The censoring variable must be numeric and the failure-time variables must contain nonnegative values. Any observation with a negative failure time is excluded from the analysis, as is any observation with a missing value for any of the variables listed in the MODEL statement. Failure-time variables with a SAS date format are not recommended because the dates might be translated into negative numbers and consequently the corresponding observation would be discarded.

Table 67.10 summarizes the options available in the MODEL statement. These options can be specified after a slash (/). Four convergence criteria are allowed for the maximum likelihood optimization: ABSFCONV=, FCONV=, GCONV=, and XCONV=. If you specify more than one convergence criterion, the optimization is terminated as soon as one of the criteria is satisfied. If none of the criteria is specified, the default is GCONV=1E–8.

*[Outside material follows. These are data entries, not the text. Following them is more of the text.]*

/-- The tile of the issuing tile sequencer. -/
def myTileNo : Exec Nat := do return (State.tileOf (← get).focus).getD 0
def myTile : Exec Tile := do let s ← get; return s.tile ((State.tileOf s.focus).getD 0)
def modMyTile (f : Tile → Tile) : Exec Unit := modify (fun s => s.modTile ((State.tileOf s.focus).getD 0) f)
def myGangNo : Exec Nat := do let s ← get; return s.gangOf s.focus
def myPart : Exec Nat := do let s ← get; return s.partOf s.focus

/-! ## Severities, quarantine and the end of gangs -/

/-- Adds `n` to a partition's error counter, saturating (R286). -/
def countError (s : State) (p i n : Nat) : State :=
  s.modPart p (fun u =>
    let v : Word := BitVec.ofNat 64 (min ((u.errcnt.getD i 0).toNat + n) (2 ^ 64 - 1))
    { u with errcnt := u.errcnt.setIfInBounds i v })

/-- The counter of a severity class: S0 to ERRCNT0, S1 to ERRCNT1, S3 to S5 to ERRCNT2 to ERRCNT4 (R273). -/
def counterOf (cls : Nat) : Nat := if cls ≤ 1 then cls else cls - 1

/-- The greater of two severities, 0xFF standing for none seen (R133). -/
def worse (a b : Nat) : Nat := if a = 0xFF then b else max a b

/-- Whether a gang is restartable: flag 0 of its record (R130, R153). -/
def isRestartable (u : Gang) : Bool := (u.record[0]).getLsbD 16

/-- Counts one finding of a decode for the partition and the gang of the access (R273, R287). An error of S3 or worse is to end
a restartable gang (R153). -/
def noteClass (p g : Nat) (s : State) (cls : Nat) : State :=
  if cls = 2 then s
  else
    let s' := countError s p (counterOf cls) 1
    s'.modGang g (fun u =>
      { u with
        worst := worse u.worst cls
        s1 := if cls = 1 then min (u.s1 + 1) (2 ^ 32 - 1) else u.s1
        met := u.met || (isRestartable u && 3 ≤ cls) })

/-- Whether a gang's end by this event is followed by re-execution (R153): a restartable gang, re-executed less than twice,
met by an error of S3 or worse or a quarantine. -/
def mayReexecute (u : Gang) : Bool := isRestartable u && u.reexecutions < 2

/-- A tile in the state of a reset, but for its quarantine (R278, R444). -/
def resetTile (u : Tile) : Tile := { Tile.reset with quarantined := u.quarantined }

/-- A sequencer stops: no firing and nothing that it waits for; its registers and tables stay as they are. -/
def stopSeq (q : Seq) : Seq :=
  { q with
    xPending := 0
    vPending := 0
    firing := none
    deadline := none
    wait := none
    hold := none
    suspended := false
    echo := []
    spawned := none
    nests := q.nests.map (fun x => { x with claiming := none }) }

/-- A tile stops and is freed: no firing, no gang; its engines and its matrix unit hold nothing. What else it holds stays until
the next launch or the reset of its rectangle (R140, R278). -/
def stopTile (u : Tile) : Tile :=
  { u with
    gang := 0
    index := 0
    twin := .alone
    a := stopSeq u.a
    x := stopSeq u.x
    waiters := []
    matrix := []
    copy := { u.copy with cmds := [] }
    coll := { u.coll with cmds := [] }
    arrivals := []
    ring := [] }

/-- A pending miss that a trap reports is pending no more, at the TLB of its access (R188, R189). -/
def forget (t : Trap) (b : Tlb) : Tlb :=
  match t.miss with
  | some acc => match b.misses.findIdx? (fun m => m.part == t.part && m.va == t.tval.toNat && m.access == acc) with
    | some i => { b with misses := b.misses.eraseIdx i }
    | none => b
  | none => b

/-- The sequencer through whose TLB the access of a trap goes. -/
def trapSeq (t : Trap) : Option SeqId :=
  match t.origin with
  | .instruction q => some q
  | .matrix tile => some (.x tile)
  | .reel q _ => some q
  | .device q => some q
  | .none => none

/-- The TLB a sequencer's accesses use (R187): a memory core's own or its cluster's. -/
def tlbOf (s : State) (q : SeqId) : Tlb :=
  match q with
  | .m c => (s.mcore c).tlb
  | q => (s.cluster (serverOf q)).tlb

def modTlb (q : SeqId) (f : Tlb → Tlb) (s : State) : State :=
  match q with
  | .m c => s.modMCore c (fun u => { u with tlb := f u.tlb })
  | q => s.modCluster (serverOf q) (fun u => { u with tlb := f u.tlb })

/-- The miss of a trap that has been answered, or goes with its gang, is forgotten. -/
def forgetMiss (t : Trap) (s : State) : State :=
  match t.miss, trapSeq t with
  | some _, some q => modTlb q (forget t) s
  | _, _ => s

/-- Traps that are queued or not yet delivered. -/
def waitingTraps (s : State) : List Trap := s.launch.undelivered ++ (s.clusters.map (fun e => e.2.traps)).flatten

/-- The service cores' queues and the undelivered traps without those that `gone` names; their misses go with them. -/
def withdrawTraps (gone : Trap → Bool) (s : State) : State :=
  let s := ((waitingTraps s).filter gone).foldl (fun s t => forgetMiss t s) s
  let keep := fun (t : Trap) => !gone t
  { s with
    clusters := s.clusters.map (fun e => (e.1, { e.2 with traps := e.2.traps.filter keep }))
    launch := { s.launch with undelivered := s.launch.undelivered.filter keep } }

/-- The service cores' queues and the undelivered traps without those of a gang. -/
def dropTraps (g : Nat) (s : State) : State := withdrawTraps (fun t => t.gang == g) s

/-- The primary tiles of a gang part with their twins (R279). -/
def allTiles (u : Gang) : List Nat := if u.bridled then (u.tiles.map (fun t => [t, t + 1])).flatten else u.tiles

/-- Removes a gang's gondolas, in firings, in arrival queues and in transit (R149), and its requests, blocks, tokens,
barriers and deferred arrivals. -/
def removeLive (g : Nat) (s : State) : State :=
  let keep := fun (x : Gondola) => x.gang != g
  let free := fun (q : Seq) => match q.firing with
    | some f => if f.gang = g then { q with firing := none, wait := none, hold := none, suspended := false } else q
    | none => q
  { s with
    tiles := s.tiles.map (fun e => (e.1, { e.2 with
      arrivals := e.2.arrivals.filter keep
      ring := e.2.ring.filter keep
      waiters := e.2.waiters.filter (fun w => s.gangOf w.seq != g) }))
    mcores := s.mcores.map (fun e => (e.1, { e.2 with m := free e.2.m, arrivals := e.2.arrivals.filter keep }))
    launch := { s.launch with
      transit := s.launch.transit.filter (fun x => keep x.gondola)
      pushes := s.launch.pushes.filter (fun x => x.gang != g)
      barriers := s.launch.barriers.filter (fun x => x.gang != g)
      deferred := s.launch.deferred.filter (fun x => x.gang != g)
      tokens := s.launch.tokens.filter (fun x => x.gang != g)
      collectives := s.launch.collectives.filter (fun x => x.gang != g)
      multicasts := s.launch.multicasts.filter (fun x => x.gang != g) }
    fabric := { s.fabric with requests := s.fabric.requests.filter (fun x => x.gang != g) }
    mem := { s.mem with watches := s.mem.watches.filter (fun w => s.gangOf w.seq != g) } }

/-- The event engines that serve a gang become free (R223). -/
def freeEngines (g : Nat) (s : State) : State :=
  { s with clusters := s.clusters.map (fun e => if e.2.ev.gang = g then (e.1, { e.2 with ev := EvEngine.reset }) else e) }

/-! ### Writes that not every agent sees yet (R198, R203) -/

/-- Whether an agent sees a write: it is the agent's own, or an edge has brought it (R203). -/
def Unseen.seenBy (q : SeqId) (e : Unseen) : Bool := e.marks.contains (.seen q)

/-- Changes the unseen writes; with none there is nothing to do. -/
def State.modUnseen (s : State) (f : List Unseen → List Unseen) : State :=
  if s.mem.unseen.isEmpty then s else s.modMem (fun m => { m with unseen := f m.unseen })

/-- The unseen writes without those that a test holds for and those before them of the same word: every agent sees them now. -/
def shed (p : Unseen → Bool) : List Unseen → List Unseen
  | [] => []
  | e :: l => if p e || l.any (fun x => x.word == e.word && p x) then shed p l else e :: shed p l

/-- Every agent sees now what a sequencer's agent sees. -/
def spread (q : SeqId) (s : State) : State := s.modUnseen (shed (·.seenBy q))

/-- Every agent sees now what the agents and commands of a gang see (R135). -/
def spreadGang (g : Nat) (s : State) : State :=
  s.modUnseen (shed (fun e => e.marks.any (fun k => match k with
    | .seen q => s.gangOf q == g
    | .command t _ _ => (s.tile t).gang == g
    | _ => false)))

/-- Frees what a gang holds on the module: tiles, pairs, gondolas, engines, traps (R149, R278). -/
def releaseGang (g : Nat) (s : State) : State :=
  match s.gang? g with
  | none => s
  | some u =>
    let s := spreadGang g s
    let s := (allTiles u).foldl (fun s t => if (s.tile t).gang = g then s.modTile t stopTile else s) s
    let s := { s with pairs := s.pairs.filter (fun e => e.2.gang != g) }
    dropTraps g (freeEngines g (removeLive g s))

/-- A gang ends with a status and a cause, which its completion will report (R134, R273, R278, R282, R358): its tiles stop
and are freed at once. A gang already ending keeps its first reason. Its running children end with status 5, its
pool entries are cancelled with status 5 (R144). -/
def endGang (g status cause : Nat) (s : State) : State :=
  match s.gang? g with
  | none => s
  | some u =>
    if u.killing.isSome then s
    else
      let s := (releaseGang g s).modGang g (fun u => { u with killing := some (status, cause), live := 0, phase := .waiting, saved := none })
      let s := s.modLaunch (fun l =>
        { l with gangs := l.gangs.map (fun e =>
            if e.2.parent = g ∧ e.2.killing.isNone then (e.1, { e.2 with killing := some (5, 0), live := 0, phase := .waiting, saved := none }) else e) })
      (s.launch.gangs.filter (fun e => e.2.parent == g)).foldl (fun s e => releaseGang e.1 s) s

/-- Poison kills a rectangle: it is fenced, and every gang with a tile inside ends with status 2, cause 0x11 (R278). The
rectangle of a die is the one whose register covers the tile's router. -/
def covers (rect : BitVec 16) (row col : Nat) : Bool :=
  rect.getLsbD 15 && (rect.extractLsb' 9 3).toNat ≤ row && row ≤ (rect.extractLsb' 6 3).toNat &&
    (rect.extractLsb' 3 3).toNat ≤ col && col ≤ (rect.extractLsb' 0 3).toNat

/-- The rectangle, as die·16 + n, that holds a tile. -/
def rectOf (s : State) (tile : Nat) : Nat :=
  let r := routerOf tile % 40
  let d := dieOf tile
  d * 16 + (((List.range 16).find? (fun n => covers (s.fabric.rects.get 0 (d * 16 + n)) (r / 8) (r % 8))).getD 0)

/-- Whether a tile of this module lies in a fenced rectangle (R278). -/
def fenced (s : State) (gtile : Nat) : Bool := gtile < 2048 && s.fabric.rectState.get 0 (rectOf s gtile) != 0

/-- Whether a key is a scratchpad byte behind a fence. -/
def fencedKey (s : State) (key : Nat) : Bool := spaceOf key == spaceScratch && fenced s (tileOfKey key)

/-- A write dropped at a fence is counted in ERRCNT7 (R278). -/
def dropWrite (p : Nat) (s : State) : State := countError s p 7 1

/-- The partition of a gang. -/
def partOfGang (s : State) (g : Nat) : Nat := ((s.gang? g).map (·.part)).getD 0

/-- Poison in place of data that nothing delivers. -/
def poisonBytes (n : Nat) : Exec Marked := do
  let s ← get
  set { s with free := s.free + n }
  return marked (freeBytes s.free n) true

/-- Kill states of a rectangle (R278): 0 free, 1 fenced and killing, 2 resetting. -/
def killRect (rect : Nat) (s : State) : State :=
  let s := s.modFabric (fun f => { f with rectState := f.rectState.set rect 1 })
  let inside := s.launch.gangs.filter (fun e => (allTiles e.2).any (fun t => rectOf s t == rect))
  inside.foldl (fun s e => endGang e.1 2 0x11 s) s

/-- Every tile's rectangle of a gang is killed (R278). -/
def killRectsOf (g : Nat) (s : State) : State :=
  match s.gang? g with
  | none => s
  | some u => (u.tiles.map (rectOf s)).foldl (fun s r => killRect r s) s

/-- Raises MSI-X vector 0 when a PFAULT bit goes from 0 to 1 (R290). -/
def setPfault (s : State) (p : Nat) (bits : BitVec 3) : State :=
  s.modPart p (fun u => { u with pfault := u.pfault ||| bits, msix0 := u.msix0 || ((u.pfault ||| bits) != u.pfault) })

/-- A partition fault (R273): counted, its launch queues disabled, its gangs on the module end with status 2, cause 0x11. -/
def partitionFault (p : Nat) (s : State) : State :=
  let s := setPfault (countError s p 4 1) p 3
  let s := s.modLaunch (fun l => { l with queues := l.queues.map (fun e =>
    if e.2.owner.toNat = p then (e.1, { e.2 with en := false }) else e) })
  (s.launch.gangs.filter (fun e => e.2.part == p)).foldl
    (fun s e => (endGang e.1 2 0x11 s).modGang e.1 (fun u => { u with worst := worse u.worst 5 })) s

/-! ## Stored bytes as the sequencers and engines meet them -/

/-- The state after a decode: corrections stand in memory, and the findings are counted for a partition and a gang (R273). -/
def afterFindings (p g : Nat) (d : Decoded) (s : State) : State :=
  d.classes.foldl (noteClass p g) { s with mem := d.mem, free := d.free }

/-- What a decode of a structure of the device finds: an uncorrectable word is of class S5, which its partition fault counts, and of no
other (R273). -/
def Decoded.structural (d : Decoded) : Decoded := { d with classes := d.classes.filter (· != 3) }

/-- Reads bytes with their poison marks, counting what the decode finds for a partition and a gang (R165, R273). -/
def fetchBytes (p g : Nat) (entry : BitVec 32) (key n : Nat) : Exec (List Byte × List Bool) := do
  let s ← get
  if isExternal key && !installed key then throw (.fault .absentMemory)
  let d := readDecoded s.mem s.free entry key n
  set (afterFindings p g d s)
  return (d.bytes, d.poison)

Table 67.10: MODEL Statement Options

Option

Description

Model Specification Options

NOFIT

Suppresses model fitting

OFFSET=

Specifies offset variable

SELECTION=

Specifies effect selection method

Effect Selection Options

BEST=

Controls the number of models displayed for SCORE selection

DETAILS

Requests detailed results at each step

HIERARCHY=

Specifies whether and how hierarchy is maintained and whether a single effect or multiple effects are allowed to enter or leave the model per step

INCLUDE=

Specifies number of effects included in every model

MAXSTEP=

Specifies maximum number of steps for STEPWISE selection

SEQUENTIAL

Adds or deletes effects in sequential order

SLENTRY=

Specifies significance level for entering effects

SLSTAY=

Specifies significance level for removing effects

START=

Specifies number of variables in first model

STOP=

Specifies number of variables in final model

STOPRES

Adds or deletes variables by residual chi-square criterion

Maximum Likelihood Optimization Options

ABSFCONV=

Specifies absolute function convergence criterion

FCONV=

Specifies relative function convergence criterion

FIRTH

Specifies Firth’s penalized likelihood method

GCONV=

Specifies relative gradient convergence criterion

XCONV=

Specifies relative parameter convergence criterion

MAXITER=

Specifies maximum number of iterations

RIDGEINIT=

Specifies the initial ridging value

RIDGING=

Specifies the technique to improve the log likelihood function when its value is worse than that of the previous step

SINGULAR=

Specifies tolerance for testing singularity

Confidence Interval Options

ALPHA=

Specifies $\alpha $ for the $100(1-\alpha )\% $ confidence intervals

PLCONV=

Specifies profile-likelihood convergence criterion

RISKLIMITS=

Computes confidence intervals for hazard ratios

Display Options

CORRB

Displays correlation matrix

COVB

Displays covariance matrix

ITPRINT

Displays iteration history

NODUMMYPRINT

Suppresses Class Level Information table

TYPE1

Displays Type 1 analysis

TYPE3

Displays Type 3 analysis

Miscellaneous Options

ENTRYTIME=

Specifies the delayed entry time variable

TIES=

Specifies the method of handling ties in failure times


ALPHA=value

sets the significance level used for the confidence limits for the hazard ratios. The quantity value must be between 0 and 1. The default is the value of the ALPHA= option in the PROC PHREG statement, or 0.05 if that option is not specified. This option has no effect unless the RISKLIMITS option is specified.

ABSFCONV=value
CONVERGELIKE=value

specifies the absolute function convergence criterion. Termination requires a small change in the objective function (log partial likelihood function) in subsequent iterations,

\[  |l_ k - l_{k-1}| < \Argument{value}  \]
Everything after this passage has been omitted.